Monique Scott, PhD, is the Director of Museum Studies at Bryn Mawr College. She is an anthropologist that specializes in the representation of race in museums, particularly representations of Africa and people of African descent, the basis for her 2007 book Rethinking Evolution in the Museum: Envisioning African Origins. After serving as head of cultural education at the American Museum of Natural History for ten years, Monique joined Bryn Mawr College in 2015 to found the College’s Museum Studies program. At Bryn Mawr, Monique teaches about Africana studies, visual studies and museum anthropology; and uses Bryn Mawr’s robust collection of African objects to teach and curate campus exhibitions. Monique is a Consulting Scholar for the African Section at the Penn Museum and served on the curatorial advisory team responsible for the renovation and reinstallation of the Penn Museum permanent African galleries, which opened in the fall of 2019. Monique also co-curated the 2019 temporary exhibition “Colored People Time: Quotidian Pasts” at the Penn Institute of Contemporary Art, an exhibition that highlighted her archival research on the history of the Penn Museum’s Africa Collections. Monique also serves on the Philadelphia Museum of Art’s African-American Collections Committee, is a Research Associate in the Department of Anthropology at the American Museum of Natural History and is a Curatorial Associate at the Yale Peabody Museum.
Jia Hui Lee
I am an anthropologist of science and technology. I examine the cultural, political, and historical dimensions of how people produce knowledge to explain the world ("science"). I also look at how people invent, innovate, subvert, undermine, and repurpose technology. I have lived in Southeast Asia, East Africa, Europe, and North America. I am Malaysian, and this is reflected in the multiple intersecting identities I inhabit.
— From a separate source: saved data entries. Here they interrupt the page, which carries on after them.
-- ==== Sys2Proof/Tests/Slice0.lean ====
section
/-! SUPPORT. Tests: the commands the check of WellFormed refuses, the worked examples of the manual, and for each statement with
hypotheses a state and operands that meet them (`meets_<statement>`). -/

namespace Sys2Proof.Tests

open Sys2Proof.Machine

/-! ## Well-formed commands and decoding -/

theorem test_register_write_short_of_none_refused : Instr.wellFormed (.registerWriteIgnored .ident (.short [])) = false := by decide
theorem test_register_write_short_of_four_refused :
    Instr.wellFormed (.registerWriteIgnored .notice (.short [0#8, 0#8, 0#8, 0#8])) = false := by decide
theorem test_word_to_notice_is_not_an_ignored_write : Instr.wellFormed (.registerWriteIgnored .notice (.word 1#32)) = false := by decide
theorem test_exchange_write_of_no_byte_refused : Instr.wellFormed (.exchangeWrite 0x2000 []) = false := by decide
theorem test_exchange_write_beyond_the_window_refused : Instr.wellFormed (.exchangeWrite 0x7FFFF [0#8, 0#8]) = false := by decide
theorem test_incident_of_the_inputs_has_no_strand : Instr.wellFormed (.incidentArrival (some .s1) .inputs) = false := by decide
theorem test_incident_of_a_strand_block_has_one : Instr.wellFormed (.incidentArrival none .marker) = false := by decide
theorem test_last_byte_of_the_window_can_be_written : Instr.wellFormed (.exchangeWrite 0x7FFFF [0#8]) = true := by decide
theorem test_no_word_spells_a_command : decodeTableWord 8 0x3C = none := by decide

/-! ## Chapter 4: counting, speed, motion (examples of 4.2, 4.4, 4.5) -/

theorem test_position_rounds_down : positionOf 6172850000 = 61728 := by decide
theorem test_position_one_edge_on : positionOf 6172900000 = 61729 := by decide
theorem test_position_one_edge_back : positionOf 6172800000 = 61728 := by decide
theorem test_position_behind_zero : positionOf (-1) = 0 := by decide
/-- Forward is 00, 10, 11, 01, 00 (R53). -/
theorem test_quadrature_forward : quadrature false false true false = some true ∧ quadrature true false true true = some true := by decide
theorem test_quadrature_reverse_and_skip :
    quadrature false false false true = some false ∧ quadrature false false true true = none := by decide
theorem test_single_counts_rising_a_only :
    edgeDirection .single false true true true = some true ∧ edgeDirection .single true false false false = none := by decide
theorem test_cap_holds_a_forward_edge : stepAccumulator 399999999999990 true 1000 = 400000000000000 := by decide
theorem test_reverse_edge_subtracts_its_full_step : stepAccumulator 400000000000000 false 1000 = 399999999999000 := by decide

/-- The station of the examples: gauge, saw, marker, wheel, thresholds and temperature band as chapters 4 to 9 give them. -/
def demoStrand : StrandStation :=
  { gauge := 18500, saw := 60000, marker := some 32000, wheelStep := 50000, mode := .quadrature, startSpeed := 100, stopSpeed := 20,
    stopDwell := 40, bandLow := 420, bandHigh := 560, thermalHold := 2, staleTime := 20, tailConfirm := 2 }

/-- Strands 1 and 2 are present; strand 2 has no marker. -/
def demoStation : Station :=
  { seamQualification := 8, sawQualification := 5, linger := 400, minimumGap := 1500,
    strands := ⟨some demoStrand, some { demoStrand with marker := none }, none, none⟩ }

/-- Recipe 4411, with one feature; its mark mask holds STOP_MARK, MANUAL and WELD. -/
def demoRecipe : Recipe :=
  { id := 4411, edition := 3, name := List.replicate 32 0#8, alpha := 2350, defaultTemp := 480, outConfirm := 3, inConfirm := 2,
    blindConfirm := 2, halfLength := 500, minUsable := 60000, tolerate := false, markMask := 44,
    holes := [{ lead := 9000, length := 12000 }, { lead := 9200, length := 12000 }],
    features := [{ nominal := 50000, lower := 250, upper := 300, guardPercent := 80, minConfidence := 8 }] }

/-- Entries 0 and 1 are VALID, entry 2 holds a recipe with another hole count, the others are EMPTY. -/
def demoStore : Vector (Option Recipe) 8 :=
  #v[some demoRecipe, some { demoRecipe with edition := 4 }, some { demoRecipe with holes := [] }, none, none, none, none, none]

/-- What a strand reads in the examples. -/
def demoEnv : Env := { station := some demoStation, store := demoStore, clock := 1000 }

theorem test_speed_of_a_window : windowSpeed demoEnv .s1 10000000 = 1000 ∧ windowSpeed demoEnv .s1 150000 = 15 := by decide
theorem test_speed_rounds_toward_zero : windowSpeed demoEnv .s1 (-50000) = -5 ∧ windowSpeed demoEnv .s1 19999 = 1 := by decide
/-- The example of a stop with creep-back, its window that ends at 30 ms: 15 mm/s is below the stop speed. -/
theorem test_stop_capture_at_the_first_slow_window :
    let c := Channel.endWindow { motion := .moving, hw := 500076, windowStart := 20, windowSum := 150000 } demoEnv .s1
    c.speed = 15 ∧ c.dwell = some 30 ∧ c.stopCapture = some 500076 ∧ c.motion = .moving := by decide
theorem test_second_fast_window_starts_motion :
    (Channel.endWindow { startCount := 1, windowSum := 1000000 } demoEnv .s1).motion = .moving := by decide

/-! ## Chapter 5: frames -/

/-- The CRC-16 of "123456789" with polynomial 0x1021 and initial value 0xFFFF is 0x29B1 (the usual check value of this CRC; R189
gives the polynomial, the initial value and the bit order). -/
theorem test_crc : frameCrc [0x31#8, 0x32#8, 0x33#8, 0x34#8, 0x35#8, 0x36#8, 0x37#8, 0x38#8, 0x39#8] = 0x29B1#16 := by decide +kernel
/-- The example of a burst: 44 after 42 is one missing; modulo 256. -/
theorem test_missing_count : missingCount 42#8 44#8 = 1 ∧ missingCount 255#8 0#8 = 0 := by decide

/-- The body of a frame for port 1 (12.4): sequence 7, MATERIAL, one feature of index 1, confidence 12, value 50,642, at 510 °C. -/
def demoBody : List Byte := [1#8, 7#8, 1#8, 1#8, 0xFE#8, 0x01#8, 1#8, 0xD2#8, 0xC5#8, 0xC0#8]

/-- The frame: the body and its check value. -/
def demoFrame : List Byte := demoBody ++ leBytes 2 (frameCrc demoBody).toNat

theorem test_frame_passes_its_checks : frameCheckOk demoFrame = true ∧ frameStructureOk demoFrame = true := by decide +kernel
theorem test_frame_fields : frameTemp demoFrame = 510 ∧ (frameFeatures demoFrame).head? = some (some ⟨50642, 12⟩) := by decide
theorem test_saturated_frame_has_no_confidence :
    (frameFeatures [1#8, 7#8, 5#8, 1#8, 0#8, 0#8, 1#8, 0xD2#8, 0xC5#8, 0xC0#8]).head? = some (some ⟨50642, 0⟩) := by decide

/-! ## Chapter 6: grading (the worked cases) -/

/-- Feature 3 of the worked cases. -/
def demoFeature : Feature := { nominal := 50000, lower := 250, upper := 300, guardPercent := 80, minConfidence := 8 }

theorem test_cold_values :
    coldValue 50642 2350 510 = 50065 ∧ coldValue 50960 2350 510 = 50380 ∧ coldValue 50363 2350 510 = 49790 ∧
      coldValue 300000 2350 510 = 296585 := by decide
theorem test_deviation_saturates : deviation 296585 100000 = 99999 ∧ deviation 50065 50000 = 65 := by decide
theorem test_excursions :
    excursion 65 250 300 = 217 ∧ excursion 380 250 300 = 1267 ∧ excursion (-210) 250 300 = 840 ∧ excursion 99999 500 500 = 9999 := by
  decide
theorem test_bands :
    bandOf 65 demoFeature = .inside ∧ bandOf 380 demoFeature = .outside ∧ bandOf (-210) demoFeature = .guarded := by decide
/-- The pyrometer blinded by steam: scans 3 and 4, a reading out of the band with hold count 1, then 2. -/
theorem test_thermal_hold_then_default :
    (Evaluator.resolve { lastValid := some 510, hold := 1 } (some demoStrand) 480 600).temp = 510 ∧
      (Evaluator.resolve { lastValid := some 510, hold := 2 } (some demoStrand) 480 1023).temp = 480 := by decide

/-! ## Chapter 7: forecasts -/

/-- A WAITING strand of the examples. -/
def demoWaiting : StrandState := { track := .waiting, recipe := some 0 }

/-- A seam captured at 412,300 on strand 2 gives the weld zone [440,000, 452,000). -/
theorem test_weld_zone :
    (demoWaiting.forecastSeam demoEnv .s2 (some ⟨412300, 0⟩)).fore.zones =
      [{ start := 440000, stop := 452000, cls := .weld, origin := .seam, note := 0, phase := .ahead }] := by decide +kernel
/-- A stop capture of 412,000 gives [430,000, 431,000), and its mark (462,000, 463,000). -/
theorem test_stop_zone_and_its_mark :
    (demoWaiting.forecastStop demoEnv .s1 412000).fore.zones.map (fun z => (z.start, z.stop)) = [(430000, 431000)] ∧
      (demoWaiting.forecastStop demoEnv .s1 412000).foreMail.map (fun r => (r.on, r.off)) = [(462000, some 463000)] := by decide
/-- A zone merged with its predecessor covers both and the gap (R116). -/
theorem test_merge_covers_the_gap :
    (Zone.merge { start := 610000, stop := 611000, cls := .stopMark, origin := .stop, note := 0, phase := .ahead }
      { start := 614000, stop := 615000, cls := .weld, origin := .seam, note := 0, phase := .ahead }) =
      { start := 610000, stop := 615000, cls := .weld, origin := .seam, note := 0, phase := .ahead } := by decide

/-! ## Chapter 8: boundaries and splits -/

/-- Feature 3 of the worked split. -/
def demoStat : FeatStat := { valid := 1386, least := some (-180), greatest := some 150, sum := -17283, outCount := 3, guardCount := 25 }

theorem test_split_first_part :
    demoStat.first 8000 14000 =
      { valid := 792, least := some (-180), greatest := some 150, sum := -9876, outCount := 1, guardCount := 14 } := by decide
theorem test_split_second_part :
    demoStat.second 8000 14000 =
      { valid := 594, least := some (-180), greatest := some 150, sum := -7407, outCount := 2, guardCount := 11 } := by decide
theorem test_split_scans_and_temperature :
    let s : Stats := { scans := 1400, tempSum := 714560, feats := [] }
    ((s.first 8000 14000).scans, (s.first 8000 14000).tempSum) = (800, 408320) ∧
      ((s.second 8000 14000).scans, (s.second 8000 14000).tempSum) = (600, 306240) := by decide
theorem test_mean_rounds_half_away : demoStat.mean = some (-12) ∧ FeatStat.mean { valid := 17842, sum := -103306 } = some (-6) := by decide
I am currently the 2021-2023 Andrew W. Mellon Post-Doctoral Fellow in the John B. Hurford '60 Center for the Arts and Humanities at Haverford College in Pennsylvania (Lenapehoking), USA. I am also a Visiting Assistant Professor of Anthropology.
My book project is a historically informed ethnography of various human-rodent encounters in zoological research, animal training, and pest management schemes in Tanzania. This project explores how more-than-human encounters in East Africa are crucial sites for generating theories and critiques that offer what Sylvia Wynter calls counterhumanist visions of being "human" in the 21st-century.